Зандер довольно долго всматривается в мое лицо пронзительным взглядом, а затем командует:
– Стоять!
Лошади останавливаются.
– Элисэф, возьми поводья. – Зандер соскальзывает с седла и уверенно приземляется на каменную дорожку. – Итак?
С гораздо меньшим изяществом я хватаю мешочек с монетами и, держась за крепкую шею лошади, перебрасываю ногу. Сильные руки хватают меня за бедра и опускают на землю, словно я ничего не вешу. Зандер не спешит сразу отпускать меня. Вместо этого он наклоняется, чтобы прошептать:
– Если это уловка, чтобы сбежать…
– Да, да… голову с плеч.
Хотя я не уверена, что на площади для казни имеется гильотина.
Король делает резкий вдох, его хватка на моем теле сжимается, но боли не причиняет.
– Тебе нравится испытывать меня.
Вполне вероятно, а это значит, что мой страх перед ним ослабевает. Не знаю, хорошо это или плохо.
– Прости, ты сказал мне говорить свободно. Ты бы предпочел, чтобы я прикусила язык и улыбнулась, как безмозглая дурочка?
– На глазах у других это было бы идеально.
Я смотрю через плечо, чуть задирая голову вверх, на его красивое, хоть и суровое лицо, и улыбаюсь ему самой широкой, самой фальшивой улыбкой, на какую только способна.
– Лучше?
Со сдавленным звуком он отпускает меня только для того, чтобы положить руку мне на поясницу.

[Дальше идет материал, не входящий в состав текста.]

theorem row_eq_of_holds {w : Word} {r q : Row} (hr : r ∈ opcodeTable) (hq : q ∈ opcodeTable)
    (hrw : r.holds w = true) (hqw : q.holds w = true) : r = q := by
  obtain ⟨hrop, -⟩ := (holds_iff_fields hr w).mp hrw
  obtain ⟨hqop, -⟩ := (holds_iff_fields hq w).mp hqw
  exact row_eq_of_code hr hq (hrop.symm.trans hqop)

/-- Settles O4: the rows' OP bytes are distinct, and a word has one OP. -/
theorem opcodeRowsAreDisjoint : Obligations.OpcodeRowsAreDisjoint :=
  fun _ _ _ hr hq hrw hqw => row_eq_of_holds hr hq hrw hqw

/-! ## The decoder on a word of a row (30_encoding.md R86) -/

/-- The decoder on a word of a row: what is left is the row's field-value check. -/
theorem decode_of_holds {w : Word} {r : Row} (hr : r ∈ opcodeTable) (h : r.holds w = true) :
    decode w = assemble r.op (f1Field w) (f2Field w) := by
  obtain ⟨-, -, -, hrsv⟩ := (holds_iff_fields hr w).mp h
  have hfind : opcodeTable.find? (fun q => q.holds w) = some r := by
    obtain ⟨q, hq⟩ := Option.isSome_iff_exists.mp (List.find?_isSome.mpr
      (⟨r, hr, h⟩ : ∃ q ∈ opcodeTable, q.holds w = true))
    have hqw : q.holds w = true := List.find?_some (p := fun q : Row => q.holds w) hq
    rw [hq, row_eq_of_holds (List.mem_of_find?_eq_some hq) hr hqw h]
  rw [decode, if_neg (not_not.mpr hrsv), hfind]

theorem eq_zero_of_and_eq_zero {b : Byte} (h : b &&& 0xFF#8 = 0#8) : b = 0#8 :=
  BitVec.and_allOnes.symm.trans h

/-- A byte with its seven upper bits 0 is 0 or 1. -/
theorem eq_zero_or_one_of_and_eq_zero {b : Byte} (h : b &&& 0xFE#8 = 0#8) : b = 0#8 ∨ b = 1#8 := by
  revert b
  decide

/-- The immediates of a command leave 0 in the fixed bits of its row. -/
theorem immediates_fit (i : Instr) : i.f1 &&& i.op.f1Fixed = 0#8 ∧ i.f2 &&& i.op.f2Fixed = 0#8 := by
  cases i with
  | gmul => exact ⟨BitVec.and_zero, BitVec.and_zero⟩
  | ginv | sbox | invsbox | keyexp | rcon | encb | decb | pad =>
    exact ⟨BitVec.and_zero, BitVec.zero_and⟩
  | cbceInit gen => cases gen <;> decide
  | _ => decide

/-- A row's check passes the immediates of a well-formed command of the row. -/
theorem assemble_immediates {i : Instr} (h : i.wellFormed = true) :
    assemble i.op i.f1 i.f2 = .ok i := by
  cases i with
  | rcon j => exact if_pos (by simpa [Instr.wellFormed, Instr.f1] using h)
  | pad t => exact if_neg (by simpa [Instr.wellFormed, Instr.f1] using h)
  | cbceInit gen => cases gen <;> rfl
  | _ => rfl

/-- What a row's check lets through: a well-formed command of the row whose immediates are the fields. -/
theorem fields_of_assemble {op : Op} {f1 f2 : Byte} {i : Instr} (h : assemble op f1 f2 = .ok i)
    (h1 : f1 &&& op.f1Fixed = 0#8) (h2 : f2 &&& op.f2Fixed = 0#8) :
    i.wellFormed = true ∧ i.op = op ∧ i.f1 = f1 ∧ i.f2 = f2 := by
  cases op with
  | gmul =>
    cases h
    exact ⟨rfl, rfl, rfl, rfl⟩
  | ginv | sbox | invsbox | keyexp | encb | decb =>
    cases h
    exact ⟨rfl, rfl, rfl, (eq_zero_of_and_eq_zero h2).symm⟩
  | rcon =>
    obtain ⟨hj, hi⟩ := (ite_eq_iff.mp h).resolve_right (by simp)
    cases hi
    exact ⟨by simpa [Instr.wellFormed] using hj, rfl, rfl, (eq_zero_of_and_eq_zero h2).symm⟩
  | pad =>
    obtain ⟨ht, hi⟩ := (ite_eq_iff.mp h).resolve_left (by simp)
    cases hi
    exact ⟨by simpa [Instr.wellFormed] using ht, rfl, rfl, (eq_zero_of_and_eq_zero h2).symm⟩
  | cbceInit =>
    cases h
    refine ⟨rfl, rfl, ?_, (eq_zero_of_and_eq_zero h2).symm⟩
    obtain rfl | rfl := eq_zero_or_one_of_and_eq_zero h1 <;> rfl
  | nop | abort | rotword | subword | subbytes | invsubbytes | shiftrows | invshiftrows | mixcolumns
  | invmixcolumns | addrk | unpad | cbce | cbcdInit | cbcd =>
    cases h
    exact ⟨rfl, rfl, (eq_zero_of_and_eq_zero h1).symm, (eq_zero_of_and_eq_zero h2).symm⟩

/-- Settles O2: the word belongs to the command's row, and the row's check passes. -/
theorem encodedCommandDecodesToItself : Obligations.EncodedCommandDecodesToItself := by
  intro i hi
  obtain ⟨r, hr, hop⟩ := exists_row i.op
  obtain ⟨hf1, hf2⟩ := immediates_fit i
  have hholds : r.holds (encode i) = true := by
    rw [holds_iff_fields hr, hop, encode, opField_enc, f1Field_enc, f2Field_enc, rsvField_enc]
    exact ⟨rfl, hf1, hf2, rfl⟩
  calc decode (encode i)
    _ = assemble r.op (f1Field (encode i)) (f2Field (encode i)) := decode_of_holds hr hholds
    _ = assemble i.op i.f1 i.f2 := by rw [hop, encode, f1Field_enc, f2Field_enc]
    _ = .ok i := assemble_immediates hi

/-! ## A word that decodes (30_encoding.md R85 to R88) -/

/-- The fields of a word that decodes are those of its command, and RSV is 0. -/
theorem fields_of_decode {w : Word} {i : Instr} (h : decode w = .ok i) :
    i.wellFormed = true ∧ opField w = i.op.code ∧ f1Field w = i.f1 ∧ f2Field w = i.f2
      ∧ rsvField w = 0#8 := by
  obtain ⟨hrsv, r, hr, hholds, hassemble⟩ := decode_ok h
  obtain ⟨hop, h1, h2, -⟩ := (holds_iff_fields hr w).mp hholds
  obtain ⟨hwf, hrow, hf1, hf2⟩ := fields_of_assemble hassemble h1 h2
  exact ⟨hwf, by rw [hop, hrow], hf1.symm, hf2.symm, hrsv⟩

/-- Settles O3: the word and the command's encoding have the same four fields. -/
theorem decodedWordIsTheEncodedCommand : Obligations.DecodedWordIsTheEncodedCommand := by
  intro w i h
  obtain ⟨hwf, hop, hf1, hf2, hrsv⟩ := fields_of_decode h
  refine ⟨hwf, ?_⟩
  calc encode i
    _ = enc (opField w) (f1Field w) (f2Field w) := by rw [encode, hop, hf1, hf2]
    _ = w := enc_fields hrsv

/-- Settles O1: each word is decoded as it stands. -/
theorem specWordsDecode : Obligations.SpecWordsDecode := by
  unfold Obligations.SpecWordsDecode
  decide

/-! ## Reserved words (30_encoding.md R87) -/

/-- The OP bytes that are not reserved (30_encoding.md R85). -/
theorem code_defined (op : Op) :
    op.code.toNat ≤ 0x01 ∨ (0x08 ≤ op.code.toNat ∧ op.code.toNat ≤ 0x0B)
      ∨ (0x10 ≤ op.code.toNat ∧ op.code.toNat ≤ 0x13) ∨ (0x20 ≤ op.code.toNat ∧ op.code.toNat ≤ 0x28)
      ∨ (0x30 ≤ op.code.toNat ∧ op.code.toNat ≤ 0x31)
      ∨ (0x40 ≤ op.code.toNat ∧ op.code.toNat ≤ 0x43) := by
  cases op <;> decide

/-- F2 is 0 in every command but GMUL. -/
theorem f2_eq_zero {i : Instr} (h : i.op.code ≠ 0x08#8) : i.f2 = 0#8 := by
  cases i with
  | gmul => exact absurd rfl h
  | _ => rfl

/-- F1 is 0 in every command that takes no immediate. -/
theorem f1_eq_zero {i : Instr}
    (h : i.op.code ∈ [0x00#8, 0x01#8, 0x11#8, 0x12#8, 0x22#8, 0x23#8, 0x24#8, 0x25#8, 0x26#8, 0x27#8,
      0x28#8, 0x31#8, 0x41#8, 0x42#8, 0x43#8]) : i.f1 = 0#8 := by
  cases i with
  | gmul | ginv | sbox | invsbox | keyexp | rcon | encb | decb | pad | cbceInit =>
    exact absurd h (by simp [Instr.op, Op.code])
  | _ => rfl

/-- F1 is 0 or 1 in CBCE_INIT. -/
theorem f1_eq_zero_or_one {i : Instr} (h : i.op.code = 0x40#8) : i.f1 = 0#8 ∨ i.f1 = 1#8 := by
  cases i with
  | cbceInit gen => cases gen <;> decide
  | _ => exact absurd h (by simp [Instr.op, Op.code])

/-- Settles O5: the fields of a word that decodes are those of a command, and no command has such fields. -/
theorem reservedWordsRaiseIllegalCommand : Obligations.ReservedWordsRaiseIllegalCommand := by
  refine ⟨fun w hw => ?_, fun w hw => (decodedWordIsTheEncodedCommand w .nop hw).2.symm⟩
  have hundecoded : ∀ i, decode w ≠ .ok i := by
    intro i hi
    obtain ⟨-, hop, hf1, hf2, hrsv⟩ := fields_of_decode hi
    rw [hop, hf1, hf2, hrsv] at hw
    have hcode := code_defined i.op
    rcases hw with h | h | h | h | h | h | h | ⟨hne, h⟩ | ⟨hne, h⟩ | ⟨hne0, hne1, h⟩
    iterate 6 omega
    · exact h rfl
    · exact hne (f2_eq_zero h)
    · exact hne (f1_eq_zero h)
    · exact (f1_eq_zero_or_one h).elim hne0 hne1
  refine ⟨?_, fun s hs => ?_⟩
  · cases hd : decode w with
    | ok i => exact absurd hd (hundecoded i)
    | error why => exact ⟨why, rfl⟩
  · obtain ⟨i, hi, -⟩ | ⟨why, -, hrun⟩ := Machine.runPending_cases hs
    · exact absurd hi (hundecoded i)
    · rw [hrun]
      exact Machine.fail_takesError .illegalCommand s

end Sys2Proof

namespace Sys2Proof.Machine

/-! ## Host programs (30_encoding.md R89, R90) -/

/-- A list of writes to operand registers of an idle core, each replacing its register. -/
theorem perform_operandWrites (writes : List (Reg × Word))
    (hop : (writes.all fun p => p.1.operand) = true) {s : State} (hb : s.busy = false) :
    perform (writes.map fun p => writeOf p.1 p.2) s
      = writes.foldl (fun t p => { replaceReg p.1 p.2 t with resp := some .ack }) s := by
  induction writes generalizing s with
  | nil => rfl
  | cons p ps ih =>
    obtain ⟨hp, hps⟩ := (Bool.and_eq_true _ _).mp hop
    have hwrite : hostPhase (some (writeOf p.1 p.2)) s
        = { replaceReg p.1 p.2 s with resp := some .ack } := by
      rw [hostPhase_writeOf, writeReg_operand_idle hp p.2 hb]
    have hidle : (hostPhase (some (writeOf p.1 p.2)) s).busy = false := by
      rw [hwrite]
      exact (replaceReg_busy p.1 p.2 s).trans hb
    rw [List.map_cons, List.foldl_cons, ← hwrite]
    exact ih hps hidle

/-- A write of STATUS: the write-one-to-clear rule and the bus's acknowledgement. -/
theorem perform_statusWrite (v : Word) (s : State) :
    perform [writeOf .status v] s
      = { s with
          done := clearedBy v 1 s.done
          reject := clearedBy v 3 s.reject
          err := clearedBy v 2 s.err
          errcode := if v.getLsbD 2 then none else s.errcode
          resp := some .ack } :=
  (hostPhase_writeOf .status v s).trans
    (congrArg (fun t : State => { t with resp := some .ack }) (writeStatus_eq v s))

Я уговариваю себя расслабиться под его прикосновением, и мы вместе идем вперед.
Боз заметно напрягается.
– Ваше Высочество, не лучше ли, если страж…
– Отставить, – перебивает его Зандер, когда мы проходим мимо.
Приблизившись к пожилой паре, я ощущаю зловоние немытой кожи. Они смотрят с опаской. Обувь мужчины порвана, пальцы оголены.
– Ваше Высочество. Ваше Высочество, – эхом раздается бормотание.
Женщина кланяется перед нами. Старик пытается поклониться, но ясно, что его бедро не позволяет.
– Пожалуйста, не утруждайте себя, сэр, – говорит Зандер с любезностью в голосе, которая меня удивляет.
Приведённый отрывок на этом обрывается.